Activity –
Starting at the first line of the data below, retype every line up to and including the one containing "Settles O51: the".

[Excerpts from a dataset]
____________________

/-- What each form leaves alone. -/
theorem run_frame {act : Action} {s t : State} (h : act.run s = .next t) :
    Frame (act.storesTo s) act.keepsFlags s t := by
  cases act with
  | unassigned op => cases h
  | loadReg dst src => exact .of_next h (frame_setReg ..)
  | loadFrom dst m => exact .of_next h (frame_setReg ..)
  | loadImm r n => exact .of_next h (frame_setReg ..)
  | loadImm16 p w => exact .of_next h (frame_setReg16 ..)
  | step16 p k => exact .of_next h (frame_setReg16 ..)
  | storeReg r m => exact .of_next h (frame_writeByte s _ (List.mem_singleton_self _))
  | storeImm n => exact .of_next h (frame_writeByte s _ (List.mem_singleton_self _))
  | storeAStep k => exact .of_next h (frame_storeAStep ..)
  | storeSp w => exact .of_next h (frame_writeWord ..)
  | push p => exact .of_next h (frame_stackPush ..)
  | pop p => exact .of_next h (frame_popReg ..)
  | alu o x => exact .of_next h (frame_alu ..)
  | inc8 x => exact .of_next h (frame_setOperand_setFlags s x ..)
  | dec8 x => exact .of_next h (frame_setOperand_setFlags s x ..)
  | rotateAt rot x => exact .of_next h (frame_setOperand_setFlags s x ..)
  | bitReset b x => exact .of_next h (frame_setOperand s x _)
  | bitSet b x => exact .of_next h (frame_setOperand s x _)
  | extended op2 => exact .of_next h (frame_runExtended op2 s)
  | call cc w => exact .of_next h (frame_call cc w s)
  | jump cc w => exact .of_next h (frame_onCond cc s fun _ => .of_registers)
  | jumpRel cc e => exact .of_next h (frame_onCond cc s fun _ => .of_registers)
  | ret cc => exact .of_next h (frame_onCond cc s fun _ => .of_registers)
  | nop | stop | halt | di | ei | loadAStep | loadSpHl | jumpHl | reti => exact .of_next h .of_registers
  | loadHlSp | daa | cpl | scf | ccf | addHl | addSp | rotateA | bitTest => exact .of_next h .of_flags

/-- `run_frame` for the instructions themselves. -/
theorem exec_frame {i : Instr} {s t : State} (h : exec i s = .next t) :
    Frame (storesTo i s) (keepsFlags i) s t := by
  rw [exec_eq_run] at h
  rw [storesTo_eq, keepsFlags_eq]
  exact run_frame h

/-- Settles O51: the reads of `exec_frame`. -/
theorem instructionMemoryFrame : Obligations.InstructionMemoryFrame :=
  fun _ _ _ x h hx => (exec_frame h).reads x hx

/-- Settles O52: the flags of `exec_frame`. -/
theorem instructionFlagFrame : Obligations.InstructionFlagFrame :=
  fun _ _ _ hkeeps h => (exec_frame h).flags hkeeps

/-! ### Which bytes are a form, and at what cost -/

/-- The bytes are exactly one instruction, its meaning is of form `act`, and Dispatch returns `cost s` for it. -/
def HasForm (bytes : List Byte) (act : Action) (cost : State → Nat) : Prop :=
  ∃ i : Instr, decode bytes = .ok (i, []) ∧ action i = act ∧ ∀ s : State, dispatchCost i s = cost s

/-- An instruction that never costs more than the base cost of its opcode byte (R163). Its first byte is the one it was
decoded from. -/
theorem hasForm_of_baseCost {op : Byte} {operands : List Byte} {i : Instr} {act : Action} {m : Nat}
    (hdecode : decode (op :: operands) = .ok (i, [])) (hact : action i = act) (hbase : baseCost op = m)
    (hextra : ∀ op2 s, extraCost op op2 s = 0) : HasForm (op :: operands) act fun _ => m := by
  have hopcode : i.opcode = op := by
    rw [Instr.opcode, ← List.append_nil (encode i), (encodeOfDecodeGivesBytesBack _ _ _ hdecode).1]
    rfl
  exact ⟨i, hdecode, hact, fun s => dispatchCost_eq (hopcode ▸ hbase) (hopcode ▸ hextra _ s)⟩

/-- Bytes of a known form execute as the form runs. -/
theorem HasForm.executes {bytes : List Byte} {act : Action} {cost : State → Nat} {f : State → State}
    (h : HasForm bytes act cost) (hrun : ∀ s, act.run s = .next (f s)) : Executes bytes f cost := by
  obtain ⟨i, hdecode, rfl, hcost⟩ := h
  exact ⟨i, hdecode, fun s => ⟨(exec_eq_run i s).trans (hrun s), hcost s⟩⟩

/-! ### The 8-bit loads -/

theorem hasForm_loadReg (dst src : Reg8) :
    HasForm [opByte 1 (regCode dst) (regCode src)] (.loadReg dst src) fun _ => 4 := by
  cases dst <;> cases src <;> exact hasForm_of_baseCost rfl rfl rfl fun _ _ => rfl

/-- Settles O6: by the two register fields (R122). -/
theorem loadRegisterFromRegister : Obligations.LoadRegisterFromRegister :=
  fun dst src => (hasForm_loadReg dst src).executes fun _ => rfl

theorem hasForm_loadFromHl (r : Reg8) : HasForm [opByte 1 (regCode r) 6] (.loadFrom r .hl) fun _ => 8 := by
  cases r <;> exact hasForm_of_baseCost rfl rfl rfl fun _ _ => rfl

theorem hasForm_storeRegAtHl (r : Reg8) : HasForm [opByte 1 6 (regCode r)] (.storeReg r .hl) fun _ => 8 := by
  cases r <;> exact hasForm_of_baseCost rfl rfl rfl fun _ _ => rfl

/-- Settles O7: by the register field; 6 in its place is (HL). -/
theorem loadAndStoreAtHl : Obligations.LoadAndStoreAtHl :=
  fun r => ⟨(hasForm_loadFromHl r).executes fun _ => rfl, (hasForm_storeRegAtHl r).executes fun _ => rfl⟩

theorem hasForm_loadImm (r : Reg8) (n : Byte) : HasForm [opByte 0 (regCode r) 6, n] (.loadImm r n) fun _ => 8 := by
  cases r <;> exact hasForm_of_baseCost rfl rfl rfl fun _ _ => rfl

theorem hasForm_storeImm (n : Byte) : HasForm [0x36, n] (.storeImm n) fun _ => 12 :=
  hasForm_of_baseCost rfl rfl rfl fun _ _ => rfl

/-- Settles O8: by the register field, the immediate free. -/
theorem loadByteImmediate : Obligations.LoadByteImmediate :=
  fun n => ⟨fun r => (hasForm_loadImm r n).executes fun _ => rfl, (hasForm_storeImm n).executes fun _ => rfl⟩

____________________

Completed exercise –
/-- What each form leaves alone. -/
theorem run_frame {act : Action} {s t : State} (h : act.run s = .next t) :
    Frame (act.storesTo s) act.keepsFlags s t := by
  cases act with
  | unassigned op => cases h
  | loadReg dst src => exact .of_next h (frame_setReg ..)
  | loadFrom dst m => exact .of_next h (frame_setReg ..)
  | loadImm r n => exact .of_next h (frame_setReg ..)
  | loadImm16 p w => exact .of_next h (frame_setReg16 ..)
  | step16 p k => exact .of_next h (frame_setReg16 ..)
  | storeReg r m => exact .of_next h (frame_writeByte s _ (List.mem_singleton_self _))
  | storeImm n => exact .of_next h (frame_writeByte s _ (List.mem_singleton_self _))
  | storeAStep k => exact .of_next h (frame_storeAStep ..)
  | storeSp w => exact .of_next h (frame_writeWord ..)
  | push p => exact .of_next h (frame_stackPush ..)
  | pop p => exact .of_next h (frame_popReg ..)
  | alu o x => exact .of_next h (frame_alu ..)
  | inc8 x => exact .of_next h (frame_setOperand_setFlags s x ..)
  | dec8 x => exact .of_next h (frame_setOperand_setFlags s x ..)
  | rotateAt rot x => exact .of_next h (frame_setOperand_setFlags s x ..)
  | bitReset b x => exact .of_next h (frame_setOperand s x _)
  | bitSet b x => exact .of_next h (frame_setOperand s x _)
  | extended op2 => exact .of_next h (frame_runExtended op2 s)
  | call cc w => exact .of_next h (frame_call cc w s)
  | jump cc w => exact .of_next h (frame_onCond cc s fun _ => .of_registers)
  | jumpRel cc e => exact .of_next h (frame_onCond cc s fun _ => .of_registers)
  | ret cc => exact .of_next h (frame_onCond cc s fun _ => .of_registers)
  | nop | stop | halt | di | ei | loadAStep | loadSpHl | jumpHl | reti => exact .of_next h .of_registers
  | loadHlSp | daa | cpl | scf | ccf | addHl | addSp | rotateA | bitTest => exact .of_next h .of_flags

/-- `run_frame` for the instructions themselves. -/
theorem exec_frame {i : Instr} {s t : State} (h : exec i s = .next t) :
    Frame (storesTo i s) (keepsFlags i) s t := by
  rw [exec_eq_run] at h
  rw [storesTo_eq, keepsFlags_eq]
  exact run_frame h

/-- Settles O51: the reads of `exec_frame`. -/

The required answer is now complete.